## DATA EXCERPTS
/-- Settles O48: a value in range makes a well-formed instruction, which the decoder gives back, and the word of the
value keeps it. -/
theorem acceptedOperandsSurviveEncoding : Obligations.AcceptedOperandsSurviveEncoding := by
  intro u op rd rs1 rs2 v h
  refine ⟨decode_encode (wellFormed_of_immInRange h rd rs1 rs2), fun hop => ?_, ?_, fun hop => ?_⟩
  · have hint := toInt_ofInt_word (v := v)
    cases op with
    | lui | auipc | srai | add | sub | and | or | xor | sll | srl | sra | slt | sltu | ecall | ebreak =>
      exact absurd hop (by decide)
    | addi | andi | ori | xori | slti | sltiu | lb | lh | lw | lbu | lhu | sb | sh | sw | jalr | slli | srli =>
      obtain ⟨hlo, hhi⟩ := of_decide_eq_true h
      exact hint (by omega) (by omega)
    | beq | bne | blt | bge | bltu | bgeu | jal =>
      obtain ⟨hlo, hhi, -⟩ := of_decide_eq_true h
      exact hint (by omega) (by omega)
  · rintro rfl
    have hnat := toNat_ofInt_word (v + 1024)
    have hv : 0 ≤ v ∧ v ≤ 31 := of_decide_eq_true h
    show (((BitVec.ofInt 32 (v + 1024)).toNat : Nat) : Int) % 32 = v
    omega
  · have himm : immWord op v = BitVec.ofInt 32 (v * 4096) := by
      rcases List.mem_pair.1 hop with rfl | rfl <;> rfl
    rw [himm]
    exact toNat_ofInt_word _

/-- Settles O47: the range test is the only source of ImmediateOutOfRange once the operands parse, and it is the stated
range, form by form. -/
theorem rangeChecksAreTheStatedRanges : Obligations.RangeChecksAreTheStatedRanges := by
  intro u syms si op o hm ho
  have hrefused : assembleInstr u syms si = .error .immediateOutOfRange ↔
      immInRange u (Op.form op) o.imm = false := by
    simp only [assembleInstr, hm, ho]
    cases immInRange u (Op.form op) o.imm <;> simp
  have hsigned12 : op ∈ [.addi, .slti, .sltiu, .xori, .ori, .andi, .lb, .lh, .lw, .lbu, .lhu, .jalr, .sb, .sh, .sw] ↔
      Op.form op ∈ [.regImm, .load, .store] := by cases op <;> decide
  have hshift : op ∈ [.slli, .srli, .srai] ↔ Op.form op = .shift := by cases op <;> decide
  have hbranch : op ∈ [.beq, .bne, .blt, .bge, .bltu, .bgeu] ↔ Op.form op = .branch := by cases op <;> decide
  have hjump : op = .jal ↔ Op.form op = .jump := by cases op <;> decide
  have hupper : op ∈ [.lui, .auipc] ↔ Op.form op = .upper := by cases op <;> decide
  rw [hrefused, hsigned12, hshift, hbranch, hjump, hupper]
  cases Op.form op with
  | regs | noOperands | regImm | load | store | shift | branch | jump => simp [immInRange]
  | upper =>
    cases u with
    | false => simp [immInRange]
    | true =>
      simp [immInRange]
      omega

end Sys2Proof.Machine
end

section
/-! PROOFS. The legal opcodes and the rows of opcode_table.json (spec/30_encoding.md R67 to R71). -/

namespace Sys2Proof.Machine

/-- Settles O6: under SYSTEM the decoder compares the whole word, and it has an arm for the ten opcodes only. -/
theorem systemAndForeignWordsAreIllegal : Obligations.SystemAndForeignWordsAreIllegal := by
  have hforeign (w : Word) (h : opcodeOf w ∉ [0b0110111#7, 0b0010111#7, 0b1101111#7, 0b1100111#7, 0b1100011#7,
      0b0000011#7, 0b0100011#7, 0b0010011#7, 0b0110011#7, 0b1110011#7]) : ∃ e, decode w = .error e := by
    simp only [List.mem_cons, List.not_mem_nil, or_false, not_or] at h
    exact ⟨.illegalOpcode, by
      simp [decode, opLui, opAuipc, opJal, opJalr, opBranch, opLoad, opStore, opOpImm, opOp, opSystem, h]⟩
  refine ⟨fun w hop hecall hebreak => ⟨.illegalSystemWord, ?_⟩, decode_ecallWord, decode_ebreakWord, hforeign,
    hforeign _ (by decide), hforeign _ (by decide)⟩
  rw [decode_of_opSystem hop]
  exact (if_neg hecall).trans (if_neg hebreak)

/-! ## A row's words decode to its operation (R71) -/

/-- A field of a row's word is the pattern's, where the row's mask covers the field. -/
theorem field_of_matches {r : OpcodeRow} {w : Word} (h : r.Matches w) {lo len : Nat}
    (hmask : r.mask.extractLsb' lo len = BitVec.allOnes len) :
    w.extractLsb' lo len = r.pattern.extractLsb' lo len := by
  rw [← show w &&& r.mask = r.pattern from h, BitVec.extractLsb'_and, hmask, BitVec.and_allOnes]

/-- A word of a row decodes to the row's operation: family by family, the pattern's selectors lead the decoder there. -/
theorem decode_of_matches {r : OpcodeRow} (hr : r ∈ opcodeTable) {w : Word} (h : r.Matches w) :
    ∃ i, decode w = .ok i ∧ i.op = r.op := by
  have hmask : ∀ r ∈ opcodeTable, opcodeOf r.mask = 0b1111111#7 := by decide
  have hopc : opcodeOf w = opcodeOf r.pattern := field_of_matches h (hmask r hr)
  have h3 (hm : funct3Of r.mask = 0b111#3) : funct3Of w = funct3Of r.pattern := field_of_matches h hm
  have h7 (hm : funct7Of r.mask = 0b1111111#7) : funct7Of w = funct7Of r.pattern := field_of_matches h hm
  simp only [opcodeTable, List.mem_cons, List.not_mem_nil, or_false] at hr
  -- OP (R60)
  rcases hr with rfl | rfl | rfl | rfl | rfl | rfl | rfl | rfl | rfl | rfl | hr
  iterate 10
    rw [decode_of_opOp hopc, decodeOp, h7 rfl, h3 rfl]
    exact ⟨_, rfl, rfl⟩
  -- OP-IMM (R61), the shifts last
  rcases hr with rfl | rfl | rfl | rfl | rfl | rfl | rfl | rfl | rfl | hr
  iterate 6
    rw [decode_of_opOpImm hopc, decodeOpImm, h3 rfl]
    exact ⟨_, rfl, rfl⟩
  iterate 3
    rw [decode_of_opOpImm hopc, decodeOpImm, h7 rfl, h3 rfl]
    exact ⟨_, rfl, rfl⟩
  -- LOAD (R62)
  rcases hr with rfl | rfl | rfl | rfl | rfl | hr
  iterate 5
    rw [decode_of_opLoad hopc, decodeLoad, h3 rfl]
    exact ⟨_, rfl, rfl⟩
  -- STORE (R63)
  rcases hr with rfl | rfl | rfl | hr
  iterate 3
    rw [decode_of_opStore hopc, decodeStore, h3 rfl]
    exact ⟨_, rfl, rfl⟩
  -- BRANCH (R64)
  rcases hr with rfl | rfl | rfl | rfl | rfl | rfl | hr
  iterate 6
    rw [decode_of_opBranch hopc, decodeBranch, h3 rfl]
    exact ⟨_, rfl, rfl⟩
  -- JAL, JALR, LUI, AUIPC, ECALL, EBREAK
  rcases hr with rfl | rfl | rfl | rfl | rfl | rfl
  · exact ⟨_, decode_of_opJal hopc, rfl⟩
  · exact ⟨_, decode_of_opJalr hopc (h3 rfl), rfl⟩
  · exact ⟨_, decode_of_opLui hopc, rfl⟩
  · exact ⟨_, decode_of_opAuipc hopc, rfl⟩
  · rw [show w = ecallWord from BitVec.and_allOnes.symm.trans h]
    exact ⟨_, decode_ecallWord, rfl⟩
  · rw [show w = ebreakWord from BitVec.and_allOnes.symm.trans h]
    exact ⟨_, decode_ebreakWord, rfl⟩

open Sys2Proof.Laws in
/-- The encoding of every instruction is a word of its operation's row. -/
theorem exists_row_matches_encode (i : Instr) : ∃ r ∈ opcodeTable, r.op = i.op ∧ r.Matches (encode i) := by
  cases i
  exacts [EncodesItsRow.add _ _ _, EncodesItsRow.sub _ _ _, EncodesItsRow.and _ _ _, EncodesItsRow.or _ _ _,
    EncodesItsRow.xor _ _ _, EncodesItsRow.sll _ _ _, EncodesItsRow.srl _ _ _, EncodesItsRow.sra _ _ _,
    EncodesItsRow.slt _ _ _, EncodesItsRow.sltu _ _ _, EncodesItsRow.addi _ _ _, EncodesItsRow.andi _ _ _,
    EncodesItsRow.ori _ _ _, EncodesItsRow.xori _ _ _, EncodesItsRow.slti _ _ _, EncodesItsRow.sltiu _ _ _,
    EncodesItsRow.slli _ _ _, EncodesItsRow.srli _ _ _, EncodesItsRow.srai _ _ _, EncodesItsRow.lb _ _ _,
    EncodesItsRow.lh _ _ _, EncodesItsRow.lw _ _ _, EncodesItsRow.lbu _ _ _, EncodesItsRow.lhu _ _ _,
    EncodesItsRow.sb _ _ _, EncodesItsRow.sh _ _ _, EncodesItsRow.sw _ _ _, EncodesItsRow.beq _ _ _,
    EncodesItsRow.bne _ _ _, EncodesItsRow.blt _ _ _, EncodesItsRow.bge _ _ _, EncodesItsRow.bltu _ _ _,
    EncodesItsRow.bgeu _ _ _, EncodesItsRow.jal _ _, EncodesItsRow.jalr _ _ _, EncodesItsRow.lui _ _,
    EncodesItsRow.auipc _ _, EncodesItsRow.ecall, EncodesItsRow.ebreak]

theorem map_op_opcodeTable : opcodeTable.map OpcodeRow.op = Op.all := by decide

/-- No two rows have one operation. -/
theorem eq_of_op_eq {r r' : OpcodeRow} (hr : r ∈ opcodeTable) (hr' : r' ∈ opcodeTable) (h : r.op = r'.op) :
    r = r' :=
  List.inj_on_of_nodup_map (map_op_opcodeTable ▸ (by decide : Op.all.Nodup)) hr hr' h

theorem matches_iff_decode {r : OpcodeRow} (hr : r ∈ opcodeTable) (w : Word) :
    r.Matches w ↔ ∃ i, decode w = .ok i ∧ i.op = r.op := by
  refine ⟨decode_of_matches hr, fun ⟨i, hi, hop⟩ => ?_⟩
  obtain ⟨r', hr', hop', hw⟩ := exists_row_matches_encode i
  rwa [encode_of_decode hi, eq_of_op_eq hr' hr (hop'.trans hop)] at hw

/-- Settles O4: a row's words decode to its operation, and a decoded word is the encoding of its instruction, which is
a word of the operation's row. -/
theorem decoderFollowsTheOpcodeTable : Obligations.DecoderFollowsTheOpcodeTable := by
  refine ⟨map_op_opcodeTable, rfl, fun op => by cases op <;> decide, fun r hr r' hr' w h h' => ?_,
    fun r hr => matches_iff_decode hr⟩
  obtain ⟨i, hi, hop⟩ := decode_of_matches hr h
  obtain ⟨i', hi', hop'⟩ := decode_of_matches hr' h'
  obtain rfl : i = i' := Except.ok.inj (hi.symm.trans hi')
  exact eq_of_op_eq hr hr' (hop.symm.trans hop')

end Sys2Proof.Machine
end

section
/-! PROOFS. Jumps (spec/46_jumps.md R190 to R192). -/

namespace Sys2Proof.Machine

/-! ## Words of format J and of JALR (R52, R57, R59) -/

theorem decode_wordJ (rd : Reg) (m : BitVec 20) :
    decode (wordJ (m ++ 0#1) rd opJal) = .ok (.jal rd ((m ++ 0#1 : BitVec 21).signExtend 32)) := by
  rw [← encJ_signExtend, decode_of_opJal (opcodeOf_encJ rd _), rdOf_encJ, immJ_encJ,
    extractLsb'_signExtend _ (by decide) (by decide), BitVec.extractLsb'_append_eq_left]

theorem decode_wordI_opJalr (rd rs1 : Reg) (m : BitVec 12) :
    decode (wordI m rs1 0b000#3 rd opJalr) = .ok (.jalr rd rs1 (m.signExtend 32)) := by
  rw [← encI_signExtend, decode_of_opJalr (opcodeOf_encI _ _ rd rs1 _) (funct3Of_encI _ _ rd rs1 _), rdOf_encI,
    rs1Of_encI, encI_signExtend, immI_wordI]

/-! ## The targets -/

theorem exec_jal (rd : Reg) (imm : Word) (s : State) :
    exec (.jal rd imm) s = .next (s.commit (.jal rd imm) (s.linkAndGo rd (s.pcRel imm))) := rfl

theorem exec_jalr (rd rs1 : Reg) (imm : Word) (s : State) :
    exec (.jalr rd rs1 imm) s = .next (s.commit (.jalr rd rs1 imm) (s.linkAndGo rd (s.jalrTarget rs1 imm))) := rfl

theorem and_clear_bit0 (x : Word) : x &&& 0xFFFFFFFE#32 = x.extractLsb' 1 31 ++ 0#1 := by
  have hx : x = x.extractLsb' 1 31 ++ x.extractLsb' 0 1 := by
    rw [extractLsb'_append_low]
    exact BitVec.extractLsb'_eq_self.symm
  have hmask : 0xFFFFFFFE#32 = BitVec.allOnes 31 ++ 0#1 := by decide
  conv_lhs => rw [hx, hmask]
  refine BitVec.and_append.trans (congrArg₂ _ BitVec.and_allOnes BitVec.and_zero)

/-- The target of JALR is the sum with bit 0 cleared (R192). -/
theorem State.toNat_jalrTarget (s : State) (rs1 : Reg) (imm : Word) :
    (s.jalrTarget rs1 imm).toNat = (s.reg rs1 + imm).toNat - (s.reg rs1 + imm).toNat % 2 := by
  rw [State.jalrTarget, and_clear_bit0, BitVec.toNat_append, ← Nat.shiftLeft_add_eq_or_of_lt (0#1).isLt,
    BitVec.extractLsb'_toNat, Nat.shiftRight_eq_div_pow, Nat.shiftLeft_eq, BitVec.toNat_ofNat]
  omega

/-- Settles O26, by the fields of the two words and the effect that both instructions share. -/
theorem jumpsLinkAndGo : Obligations.JumpsLinkAndGo :=
  ⟨decode_wordJ, decode_wordI_opJalr,
    fun rd imm s => ⟨_, exec_jal rd imm s, writesReg_commit s _ rfl rfl rfl⟩,
    fun rd rs1 imm s =>
      ⟨_, _, exec_jalr rd rs1 imm s, s.toNat_jalrTarget rs1 imm, writesReg_commit s _ rfl rfl rfl⟩⟩

end Sys2Proof.Machine
end

section
/-! PROOFS. The access primitives and the host's access to memory (spec/20_memory.md R32 to R49). -/

namespace Sys2Proof.Machine

/-! ## What an access answers, by its tests (R34 to R39) -/

theorem State.memRead_of_passes {s : State} {addr : Word} {n : Width}
    (hpass : checkAccess s.params.memSize addr n = none) : s.memRead addr n = .ok (s.mem.readLE addr.toNat n) := by
  simp [State.memRead, hpass]

/-- The tests depend on the parameters alone, the value on memory alone. -/
theorem State.memRead_withMem {s : State} (m : Memory) {addr : Word} {n : Width}
    (hpass : checkAccess s.params.memSize addr n = none) :
    State.memRead { s with mem := m } addr n = .ok (m.readLE addr.toNat n) :=
  State.memRead_of_passes (s := { s with mem := m }) hpass

theorem State.memRead_of_fails {s : State} {addr : Word} {n : Width} {k : ErrorKind}
    (hfail : checkAccess s.params.memSize addr n = some k) : s.memRead addr n = .error k := by
  simp [State.memRead, hfail]

theorem State.memWrite_of_passes {s : State} {addr : Word} {n : Width} (v : Word)
    (hpass : checkAccess s.params.memSize addr n = none) :
    s.memWrite addr n v = .ok (s.mem.writeBytes addr.toNat (bytesLE n v)) := by
  simp [State.memWrite, hpass]

theorem State.memWrite_of_fails {s : State} {addr : Word} {n : Width} (v : Word) {k : ErrorKind}
    (hfail : checkAccess s.params.memSize addr n = some k) : s.memWrite addr n v = .error k := by
  simp [State.memWrite, hfail]

/-- A write that succeeds has passed its tests, and its memory is the one with the bytes written. -/
theorem State.memWrite_eq_ok {s : State} {addr : Word} {n : Width} {v : Word} {m : Memory}
    (h : s.memWrite addr n v = .ok m) :
    checkAccess s.params.memSize addr n = none ∧ m = s.mem.writeBytes addr.toNat (bytesLE n v) := by
  rcases s.memWrite_cases addr n v with ⟨hpass, hok⟩ | ⟨k, -, herr⟩
  · exact ⟨hpass, Except.ok.inj (h.symm.trans hok)⟩
  · cases h.symm.trans herr

/-! ## The little-endian value (R32) -/

/-- Byte k of the value read is the byte at offset k. -/
theorem Memory.extractLsb'_readLE (m : Memory) (a : Nat) {n : Width} {k : Nat} (hk : k < n.bytes) :
    (m.readLE a n).extractLsb' (8 * k) 8 = m.read (a + k) := by
  refine BitVec.eq_of_getLsbD_eq fun j hj => ?_
  cases n <;> simp only [Width.bytes] at hk <;> interval_cases k <;>
    simp only [Memory.readLE, wordOfBytes, BitVec.getLsbD_extractLsb', BitVec.getLsbD_append,
      BitVec.getLsbD_setWidth] <;>
    grind

theorem Memory.getLsbD_readLE_of_le (m : Memory) (a : Nat) {n : Width} {j : Nat} (hj : 8 * n.bytes ≤ j) :
    (m.readLE a n).getLsbD j = false := by
  cases n with
  | byte | half =>
    rw [Memory.readLE, BitVec.getLsbD_setWidth]
    exact (congrArg _ (BitVec.getLsbD_of_ge _ _ hj)).trans (Bool.and_false _)
  | word => exact BitVec.getLsbD_of_ge _ _ hj

/-- Four bytes of a word, put together again. -/
theorem wordOfBytes_extractLsb' (v : Word) :
    wordOfBytes (v.extractLsb' 0 8) (v.extractLsb' 8 8) (v.extractLsb' 16 8) (v.extractLsb' 24 8) = v := by
  refine BitVec.eq_of_getLsbD_eq fun j hj => ?_
  simp only [wordOfBytes, BitVec.getLsbD_append, BitVec.getLsbD_extractLsb']
  grind

/-- The bytes of four bytes put together are the four. -/
theorem bytesLE_wordOfBytes (b0 b1 b2 b3 : Byte) : bytesLE .word (wordOfBytes b0 b1 b2 b3) = [b0, b1, b2, b3] := by
  have h0 : (wordOfBytes b0 b1 b2 b3).extractLsb' 0 8 = b0 := BitVec.extractLsb'_append_eq_right
  have h1 : (wordOfBytes b0 b1 b2 b3).extractLsb' 8 8 = b1 := by
    rw [wordOfBytes, BitVec.extractLsb'_append_eq_of_le le_rfl]
    exact BitVec.extractLsb'_append_eq_right
  have h2 : (wordOfBytes b0 b1 b2 b3).extractLsb' 16 8 = b2 := by
    rw [wordOfBytes, BitVec.extractLsb'_append_eq_of_le (by decide), BitVec.extractLsb'_append_eq_of_le le_rfl]
    exact BitVec.extractLsb'_append_eq_right
  have h3 : (wordOfBytes b0 b1 b2 b3).extractLsb' 24 8 = b3 := by
    rw [wordOfBytes, BitVec.extractLsb'_append_eq_of_le (by decide), BitVec.extractLsb'_append_eq_of_le (by decide)]
    exact BitVec.extractLsb'_append_eq_left
  simp [bytesLE, bytesOfWord, Width.bytes, h0, h1, h2, h3]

## TASK PROMPT
Go over the data above and copy every line that has the word "from" in it.

## REPLY
  rw [← show w &&& r.mask = r.pattern from h, BitVec.extractLsb'_and, hmask, BitVec.and_allOnes]
  · rw [show w = ecallWord from BitVec.and_allOnes.symm.trans h]
  · rw [show w = ebreakWord from BitVec.and_allOnes.symm.trans h]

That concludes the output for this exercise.